# "I love you, but I'm not in love with you?"



## whitemat (May 17, 2011)

I have been married for 2.5 years after dating my wife for less than a year. We have a son, who turns 11 mo. old next week. I was pushed towards marrying my wife, in part, due to questioning one day at work by a former boss of my living situation with her a few months after I started working there, who happened to be a devout Christian man and CEO of the private company in CO. I felt threatened enough internally, emotionally that I might lose favor or maybe even my job if we didn't get married, so we did. In August of 2008, we were married in the mountains with my boss and his wife as witnesses with a local judge administering the ceremony. 

HISTORY

In November 2007, my wife started dating and living together almost immediately. She has reminded me on several occasions how she regretted the lack of courtship and just this morning stated that she wondered if we had dated longer, that we might not have gotten married. I was originally contacted by the company i went to work for later shortly after meeting her, and turned them down in the initial interview thinking that the timing was wrong and if I have in fact met my future wife, I can't move halfway across the country for another sales job. Then in the spring, they called me again, pursued me, and I agreed to join them in July 2008 after lengthy discussion with my then girlfriend. 
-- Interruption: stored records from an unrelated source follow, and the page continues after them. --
/-- Major 0x21: jumps, R211. -/
def decode21 (w : Word) (sub : BitVec 6) : Option Instr :=
  match sub.toNat with
  | 0 => some (.jmp (decJ w))
  | 1 => some (.jmpr (decJ w))
  | 2 => some (.call (decJ w))
  | 3 => some (.callr (decJ w))
  | 4 => some (.ret (decJ w))
  | 5 => some (.jtab (decJ w))
  | 6 => some (.fjmp (decJ w))
  | 7 => some (.fcall (decJ w))
  | _ => none

/-- Major 0x22: hardware loops, R215. -/
def decode22 (w : Word) (sub : BitVec 6) : Option Instr :=
  match sub.toNat with
  | 0 => some (.loop (decL w))
  | 1 => some (.loopi (decL w))
  | 2 => some (.lbrk (decR w))
  | 3 => some (.lidx (decI w))
  | _ => none

/-- Major 0x23: coordination, R220. -/
def decode23 (w : Word) (sub : BitVec 6) : Option Instr :=
  match sub.toNat with
  | 0 => some (.fork (decR w))
  | 1 => some (.join (decR w))
  | 2 => some (.qpush (decR w))
  | 3 => some (.qpop (decR w))
  | 4 => some (.bqpush (decR w))
  | 5 => some (.bqbr (decR w))
  | 6 => some (.monitor (decR w))
  | 7 => some (.mwait (decR w))
  | _ => none

/-- Major 0x30: scalar memory, R311. -/
def decode30 (w : Word) (sub : BitVec 6) : Option Instr :=
  match sub.toNat with
  | 0 => some (.ld (decM w))
  | 1 => some (.st (decM w))
  | 2 => some (.ldacq (decM w))
  | 3 => some (.strel (decM w))
  | 4 => some (.ldnt (decM w))
  | _ => none

/-- Major 0x31: atomics, R312. -/
def decode31 (w : Word) (sub : BitVec 6) : Option Instr :=
  match sub.toNat with
  | 0 => some (.amoadd (decR w))
  | 1 => some (.amoand (decR w))
  | 2 => some (.amoor (decR w))
  | 3 => some (.amoxor (decR w))
  | 4 => some (.amomin (decR w))
  | 5 => some (.amomax (decR w))
  | 6 => some (.amoswp (decR w))
  | 7 => some (.amocas (decR w))
  | 8 => some (.amofadd (decR w))
  | 9 => some (.amoinc (decR w))
  | _ => none

/-- Major 0x32: ordering, R314-R316. -/
def decode32 (w : Word) (sub : BitVec 6) : Option Instr :=
  match sub.toNat with
  | 0 => some (.fence (decR w))
  | 1 => some (.sbar (decI w))
  | 2 => some (.waitv (decR w))
  | _ => none

/-- Major 0x40: row timing, R239-R243. -/
def decode40 (w : Word) (sub : BitVec 6) : Option Instr :=
  match sub.toNat with
  | 0 => some (.act (decW w))
  | 1 => some (.pre (decW w))
  | 2 => some (.wb (decW w))
  | 3 => some (.wbpre (decW w))
  | 4 => some (.ref (decW w))
  | 5 => some (.refq (decW w))
  | 6 => some (.rcopy (decW w))
  | _ => none

/-- Major 0x41: row arithmetic, R244-R247. -/
def decode41 (w : Word) (sub : BitVec 6) : Option Instr :=
  match sub.toNat with
  | 0 => some (.radd (decW w))
  | 1 => some (.rsub (decW w))
  | 2 => some (.rmul (decW w))
  | 3 => some (.rfma (decW w))
  | 4 => some (.rmin (decW w))
  | 5 => some (.rmax (decW w))
  | 6 => some (.rand (decW w))
  | 7 => some (.rbor (decW w))
  | 8 => some (.rxor (decW w))
  | 9 => some (.rshr (decW w))
  | 10 => some (.rcmp (decW w))
  | 11 => some (.rsel (decW w))
  | 12 => some (.rcvt (decW w))
  | 13 => some (.rscl (decW w))
  | _ => none

/-- Major 0x42: row LUT and reduction, R248-R254. -/
def decode42 (w : Word) (sub : BitVec 6) : Option Instr :=
  match sub.toNat with
  | 0 => some (.ldlut (decW w))
  | 1 => some (.lutdot (decW w))
  | 2 => some (.ldsc (decW w))
  | 3 => some (.rdot (decW w))
  | 4 => some (.rsum (decW w))
  | 5 => some (.qclr (decW w))
  | 6 => some (.qst (decW w))
  | 7 => some (.rtopk (decW w))
  | _ => none

/-- Major 0x43: row exchange, R255-R258. -/
def decode43 (w : Word) (sub : BitVec 6) : Option Instr :=
  match sub.toNat with
  | 0 => some (.shfl (decW w))
  | 1 => some (.shrx (decW w))
  | 2 => some (.rcast (decW w))
  | 3 => some (.rout (decW w))
  | 4 => some (.rred (decW w))
  | _ => none

/-- Major 0x44: row control, R259-R262. -/
def decode44 (w : Word) (sub : BitVec 6) : Option Instr :=
  match sub.toNat with
  | 0 => some (.gang (decW w))
  | 1 => some (.split (decW w))
  | 2 => some (.bmask (decW w))
  | 3 => some (.byield (decW w))
  | 4 => some (.lease (decW w))
  | 5 => some (.rgete (decW w))
  | 6 => some (.rsete (decW w))
  | _ => none

/-- Major 0x60: vector arithmetic, R270. -/
def decode60 (w : Word) (sub : BitVec 6) : Option Instr :=
  match sub.toNat with
  | 0 => some (.vadd (decV w))
  | 1 => some (.vsub (decV w))
  | 2 => some (.vmul (decV w))
  | 3 => some (.vfma (decV w))
  | 4 => some (.vmin (decV w))
  | 5 => some (.vmax (decV w))
  | 6 => some (.vand (decV w))
  | 7 => some (.vor (decV w))
  | 8 => some (.vxor (decV w))
  | 9 => some (.vshl (decV w))
  | 10 => some (.vshr (decV w))
  | 11 => some (.vsra (decV w))
  | 12 => some (.vcvt (decV w))
  | 13 => some (.vabs (decV w))
  | 14 => some (.vneg (decV w))
  | 15 => some (.vexp2 (decV w))
  | 16 => some (.vrcp (decV w))
  | 17 => some (.vrsqrt (decV w))
  | 18 => some (.vdiv (decV w))
  | 19 => some (.vsqrt (decV w))
  | _ => none
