/-- A suspended step (R368); its harts' state lies in its frame. REFUSED bits are saved with it (R500). -/
structure Suspended where
  info  : StepInfo
  frame : Nat
  /-- its place among all suspensions, oldest lowest (R370) -/
  order : Nat := 0
  refusedA : BitVec 8 := 0
  refusedX : BitVec 8 := 0
  /-- a monitor was armed at the stop, so the next MWAIT writes 2 (R226) -/
  lostA : Bool := false
  lostX : Bool := false
  /-- units that wait for room in the replay queue (R430), and the active halves of replay entries of 4-bit stores (R431) -/
  room : List ReplayEntry := []
  halves : List (BitVec 2) := []
  /-- its tile names (R442) and follow-on failures not yet reported (R452) -/
  tiles : Tbl Tile := []
  follow : List FollowFail := []
  deriving DecidableEq, Repr

/-- A core: what its two harts share (R32, R263), its engines and the steps it holds. -/
structure Core where
  v      : Tbl VReg := []
  /-- bit n is 1 while vn is empty (R37) -/
  vempty : BitVec 32 := 0
  vl     : Nat := 0
  vtype  : Word := 0xA
  vresume : Nat := 0
  hw     : Word := 0
  allot  : Nat := 8
  slots  : Tbl Slot := []
  dq0 : List Word := []
  dq1 : List Word := []
  dq2 : List Word := []
  dq3 : List Word := []
  bq  : List Bool := []
  /-- the producer of bq, as HARTID[0] (R36) -/
  bqProducer : Option Bool := none
  tokens : Tbl Nat := []
  tiles  : Tbl Tile := []
  wbuf   : Tbl Byte := []
  engines : List EngineRec := []
  /-- vector registers and slots whose last element is still to be written (R37, R289) -/
  vpend  : List Nat := []
  mpend  : List Nat := []
  /-- the products and fast-weight updates that its matrix engine works on, or that a stop has caught (R437, R441) -/
  matrix : List MatrixWork := []
  /-- MSTs that a stop has caught, with the words that they store (R289, R437) -/
  stores : List EngineRec := []
  /-- the vector queue, oldest first, with the history buffer (R428, R429) -/
  vqueue : List QueueEntry := []
  follow : List FollowFail := []
  step   : Option StepInfo := none
  phase  : Phase := .landing
  fault  : Option FaultRec := none
  suspended : List Suspended := []
  preemptReq : Bool := false
  /-- the request is for a step suspended on this core, whose move R371 forbids (R365) -/
  preemptOwn : Bool := false
  /-- physical base of the running step's frame, which is also IMGBASE (R355) -/
  frame  : Nat := 0
  deriving DecidableEq, Repr

inductive BlockState where
  | absent
  | pending
  | landed
  deriving DecidableEq, Repr

/-- A 128-byte overlay block (R346, R381). -/
structure OvlBlock where
  st  : BlockState := .absent
  context : BitVec 16 := 0
  source  : Word := 0
  /-- the hart whose CFETCH brings it, and every hart whose CFETCH awaits it (R381) -/
  hart    : Nat := 0
  waiters : List Nat := []
  /-- where its image bytes lie, as the CFETCH's checks resolved them (R346) -/
  image   : Option Nat := none
  /-- the reissue at a resumption that brings or brought it, until that has settled: hart, first block, length (R383) -/
  reissue : Option (Nat × Nat × Nat) := none
  bytes : BitVec 1024 := 0
  deriving DecidableEq, Repr

/-- The clock and governor state of a unit (R20, R24, R27). -/
structure Clock where
  ltime : Word := 0
  clkstep : Nat := 16
  steps : BitVec 16 := 0
  droop : Bool := false
  gated : Bool := false
  deriving DecidableEq, Repr

/-- A Pavilion (R16): overlay and A-store, shared by its two cores. -/
structure Pavilion where
  overlay : Tbl OvlBlock := []
  astore  : Tbl Byte := []
  clock   : Clock := {}
  deriving DecidableEq, Repr

/-- A launch block by its context and virtual address. -/
structure BlockRef where
  context : BitVec 16
  va : Word
  deriving DecidableEq, Repr

/-- A claimed row step that waits for its Pergola (R364). -/
structure RowClaim where
  block : BlockRef
  step  : Nat
  deriving DecidableEq, Repr

/-- A Wing: its walker's queues and counters, and its docent's status (R360, R366, R498). -/
structure Wing where
  queue0 : List BlockRef := []
  queue1 : List BlockRef := []
  queue2 : List BlockRef := []
  queue3 : List BlockRef := []
  grants : Tbl Nat := []
  /-- priorities at which rule 1 of R365 takes a suspended step next -/
  turnSuspended : Tbl Bool := []
  rowClaims : List RowClaim := []
  docCause : BitVec 8 := 0
  docChain : BitVec 6 := 0
  docStopped : Bool := false
  docAddr  : BitVec 48 := 0
  /-- the docent hart's code (log 15) -/
  overlay : Tbl OvlBlock := []
  clock : Clock := {}
  deriving DecidableEq, Repr

inductive RowState where
  | closed
  | opening
  | opened
  | busy
  | rescued
  deriving DecidableEq, Repr

/-- A row register (R227, R231, R482) with its timing marks in rc (R232). -/
structure RowReg where
  st   : RowState := .closed
  row  : BitVec 10 := 0
  dirty : Bool := false
  restored : Bool := false
  rsaved : Bool := false
  data : Row := 0
  poison : BitVec 128 := 0
  /-- rc of its ACT -/
  actAt : Nat := 0
  /-- rc at which its writer's last group is written -/
  busyEnd : Nat := 0
  /-- the writer changed at least one byte -/
  busyDirty : Bool := false
  /-- rc at which its readers have read it -/
  readEnd : Nat := 0
  /-- rc at which its write-back ends, and whether it then closes (WBPRE) -/
  wbEnd : Option (Nat × Bool) := none
  /-- rc at which it left BUSY last (WB turnaround) -/
  freeAt : Nat := 0
  /-- its ACT decided that the row is lasting: it is retired at tRAS (R479, R480) -/
  lasting : Bool := false
  /-- segments in which the check lanes of a pair have another result than its second bank (R488) -/
  check : List (Nat × BitVec 512) := []
  deriving DecidableEq, Repr

/-- A row accumulator latch (R227). -/
structure QLatch where
  acc : VReg := 0
  p   : VReg := 0
  j   : BitVec 7 := 0
  poison : BitVec 256 := 0
  /-- rc from which a later instruction reads it (R233) -/
  doneAt : Nat := 0
  deriving DecidableEq, Repr

/-- A row in an inbox or on its way to one (R227, R256). -/
structure SentRow where
  data   : Row
  poison : BitVec 128
  /-- the sending bank's hart, which waits for the delivery -/
  sender : Nat
  deriving DecidableEq, Repr

/-- The refresh and timing state of a subarray group (R231, R241, R480, R481). -/
structure Sag where
  debt : Nat := 0
  /-- REFDUE is owed for this crossing of 6 -/
  due  : Bool := false
  nextRow : Nat := 0
  /-- rc at which tRP after the last PRE, and a REF, end -/
  preEnd : Nat := 0
  refEnd : Nat := 0
  /-- a forced refresh is under way -/
  forced : Bool := false
  spares : Nat := 8
  deriving DecidableEq, Repr

/-- A bank (R227, R478): its row-side state. -/
structure Bank where
  o : Tbl RowReg := []
  q : Tbl QLatch := []
  check : Tbl QLatch := []
  lut : Row := 0
  lutPoison : BitVec 128 := 0
  sf  : BitVec 12288 := 0
  sfPoison : BitVec 512 := 0
  rtype : Word := 0xA
  inbox : Option SentRow := none
  /-- rows on their way to the inbox, and rows that have arrived and wait for it, oldest first (R256) -/
  sending : List SentRow := []
  arrived : List SentRow := []
  sags : Tbl Sag := []
  suspectRow : Option (BitVec 13) := none
  suspectMask : BitVec 128 := 0
  corrected : Nat := 0
  /-- rc from which the lanes take the next instruction (R233) -/
  laneFree : Nat := 0
  /-- rc of the bank's last ACT (tRRDB), `none` before the first -/
  lastAct : Option Nat := none
  /-- the lane instruction in flight and the rc at which it began (R443); the rc it still needs, while a halt holds it (R437) -/
  laneInstr : Word := 0
  laneFrom : Nat := 0
  laneLeft : Nat := 0
  /-- registers that the lane instruction in flight reads and writes -/
  laneReads : List Nat := []
  laneWrites : List Nat := []
  /-- the address of an RCAST or ROUT in flight, for its restart (R437) -/
  laneVa : Word := 0
  /-- rc from which results of lane work are read in FLAGS, NFLAGS and the scalar registers (R233) -/
  flagsAt : Nat := 0
  nflagsAt : Nat := 0
  /-- of the lane instruction in flight: NFLAGS and FLAGS before it, the flags that its element groups raise, and the FLAGS of the last RCMP;
  a halt records how far they have come (R437, R443) -/
  nflagsWas : BitVec 6 := 0
  flagsWas : BitVec 2 := 0
  laneFlags : List (BitVec 6) := []
  cmpOut : BitVec 2 := 0
  xAt : Tbl Nat := []
  /-- rc from which a later instruction reads the LUT latch and sf (R233) -/
  lutAt : Nat := 0
  sfAt : Nat := 0
  /-- how far the bank's SHRX is: 0 not sent, n + 1 sent with n deliveries to come (R256) -/
  shrx : Nat := 0
  deriving DecidableEq, Repr

/-- A row step that BYIELD set aside, or that a halt stopped; its state lies in its frame (R50). -/
structure RowSuspended where
  info  : StepInfo
  frame : Nat
  /-- the bytes of its record, kept while the frame of its context and priority holds another step's -/
  saved : List Byte := []
  deriving DecidableEq, Repr

/-- A Pergola with its eight banks and its lease (R39-R46, R84, R349). -/
structure Pergola where
  gang  : Bool := true
  pc    : Word := 0
  loops : List LoopEntry := []
  lastBank : Nat := 7
  /-- banks that the ACT in progress has activated (R41) -/
  actDone : Nat := 0
  overlay : Tbl OvlBlock := []
  rc : Nat := 0
  lessee : BitVec 16 := 0
  dual : Bool := false
  remain : Nat := 0
  watchdog : Option Nat := none
  banks : Tbl Bank := []
  step : Option StepInfo := none
  phase : Phase := .landing
  fault  : Option FaultRec := none
  yielded : List RowSuspended := []
  /-- the row blocks that it took steps of, the latest last (R365) -/
  served : List BlockRef := []
  grants : Tbl Nat := []
  frame : Nat := 0
  clock : Clock := {}
  deriving DecidableEq, Repr

/-- A context entry (R353). -/
structure CtxEntry where
  spillbase : Word := 0
  framebase : Word := 0
  hndbase : Word := 0
  hndcount : BitVec 32 := 0
  catbase : Word := 0
  ptroot : Word := 0
  priv : Bool := false
  v : Bool := false
  deriving DecidableEq, Repr

inductive HaltState where
  | running
  | halting
  | halted
  deriving DecidableEq, Repr

/-- HALTSTAT of a context (R444), and whether a power emergency or HALTCTL asserted the line (the INFO of R438). -/
structure HaltStat where
  seq : BitVec 12 := 0
  origin : BitVec 16 := 0
  cause : BitVec 8 := 0
  engine : BitVec 3 := 0
  rowstop : Nat := 0
  cstop : Nat := 0
  pwr : Bool := false
  st : HaltState := .running
  /-- a KILL is in progress (R448) -/
  killing : Bool := false
  deriving DecidableEq, Repr

/-- A launch chain (R357, R400): its anchor and context. -/
structure Chain where
  anchor : Word
  context : BitVec 16
  deriving DecidableEq, Repr

/-- An entry of the error log (R491). -/
structure ErrEntry where
  kind : BitVec 8
  location : Word
  stamp : Word
  context : BitVec 16
  hart : BitVec 16
  cause : BitVec 8
  count : BitVec 32
  deriving DecidableEq, Repr

/-- An entry of the scheduler log (R495). -/
structure SchedEntry where
  address : Word
  stamp : Word
  context : BitVec 16
  hart : BitVec 16
  reason : BitVec 8
  detail : Word
  deriving DecidableEq, Repr

/-- The kinds of packet (R402, R501). -/
inductive PacketKind where
  | read
  | write
  | atomic
  | reduction
  | copy
  deriving DecidableEq, Repr

/-- A packet sent to a peer and not yet answered (R138, R402). -/
structure Packet where
  link : Nat
  kind : PacketKind
  address : Nat
  size : Nat
  data : List Byte
  hart : Nat
  va : Word
  strm : Nat
  /-- the active nibbles of a 4-bit unit (R122); 3 for any other -/
  half : BitVec 2 := 3
  /-- the bytes of a copy's line that it writes; empty for all of them (R328) -/
  mask : List Bool := []
  /-- it brings a value back: a read, an atomic, a source line of a copy -/
  wants : Bool
  /-- the atomic of major 0x31, by SUB -/
  sub : Nat := 0
  /-- the sender's step (R500) -/
  context : BitVec 16
  launch : Word
  step : Nat
  deriving DecidableEq, Repr

/-- A peer-link port (R501, R502): LINKERR and its replay and retraining counts. -/
structure Port where
  errAddress : Word := 0
  errHart : BitVec 16 := 0
  errReason : BitVec 8 := 0
  errKind : Nat := 0
  errCount : Word := 0
  rate : BitVec 8 := 64
  /-- the rate at which this start's training began (R507) -/
  begins : BitVec 8 := 64
  replays : Nat := 0
  retraining : Bool := false
  /-- LTIME of the Ndetrief at which the retraining began -/
  retrainFrom : Nat := 0
  failedRetrains : Nat := 0
  deriving DecidableEq, Repr

/-- A layer of a stack: its activation arbiter, bundles and realignment (R232, R503, R504). -/
structure Layer where
  /-- rc of the arbiter at which the trailing activations were made, newest first, with the bank of the newest -/
  acts : List Nat := []
  lastBank : Option Nat := none
  requested : Bool := false
  realigning : Bool := false
  /-- base-die LTIME of the request and of the start of the realignment -/
  requestAt : Nat := 0
  realignAt : Nat := 0
  deferrals : Nat := 0
  bundlesRetired : Nat := 0
  deriving DecidableEq, Repr

/-- Why a physical line is device-owned (R57, R339, R352). -/
inductive Owned where
  | none
  | scope
  | block
  | barrier
  deriving DecidableEq, Repr

/-- A translation held by a TLB (R73). -/
structure TlbEntry where
  context : BitVec 16
  /-- virtual page number, bits 53:16 -/
  page : Nat
  entry : Word
  large : Bool
  deriving DecidableEq, Repr

/-- The names that a Catalogue maps (R93): what its map table and block state array hold. -/
structure Catalogue where
  names : List (Nat × Nat) := []
  counts : Tbl Nat := []
  deriving DecidableEq, Repr

/-- What a start meets (R405-R407, R505): the outcome of each step but for a change of slot, ROWCAP, retired octets, the ports, and what the
images in the slots measure. -/
structure StartInput where
  outcomes : BitVec 16 := 0x5555
  rowcap  : BitVec 1152 := 0
  retired : BitVec 1152 := 0
  ports : Word := 0x4040404040404040
  build : BitVec 2 := 0
  /-- image slots that fail their verification twice, by measurement index (2 to 4) and slot (0 or 1) -/
  badSlots : List (Nat × Nat) := []
  /-- the layers of the bundles that fail the self-test, one for each -/
  badBundles : List Nat := []
  /-- the rates, from the nominal one down, at which the host link does not train -/
  hostFails : Nat := 0
  /-- digests of the ROM and of its recovery code, and of each image in each slot -/
  romDigest : BitVec 256 := 0
  recoveryDigest : BitVec 256 := 0
  digests : Tbl (Tbl (BitVec 256)) := []
  deriving DecidableEq, Repr

/-- What the governor samples: the draw of each group in W, coolant flow in mL/min and die temperature in °C (R23, R408). -/
structure Supply where
  compute : Nat := 0
  row : Nat := 0
  fixed : Nat := 0
  flow : Nat := 2000
  temp : Nat := 40
  deriving DecidableEq, Repr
I have discovered this morning in talking with my wife that she has started a journal and we openly discussed it. In it she indicated things like "I am in love with him, but not in love with him" and discussed in it and verbally how she tried to appear in a way to me during our early months together as a woman that she thought that I would desire for a wife, mother eventually, etc. She often talked about how all she wanted to be was a stay at home mom, etc.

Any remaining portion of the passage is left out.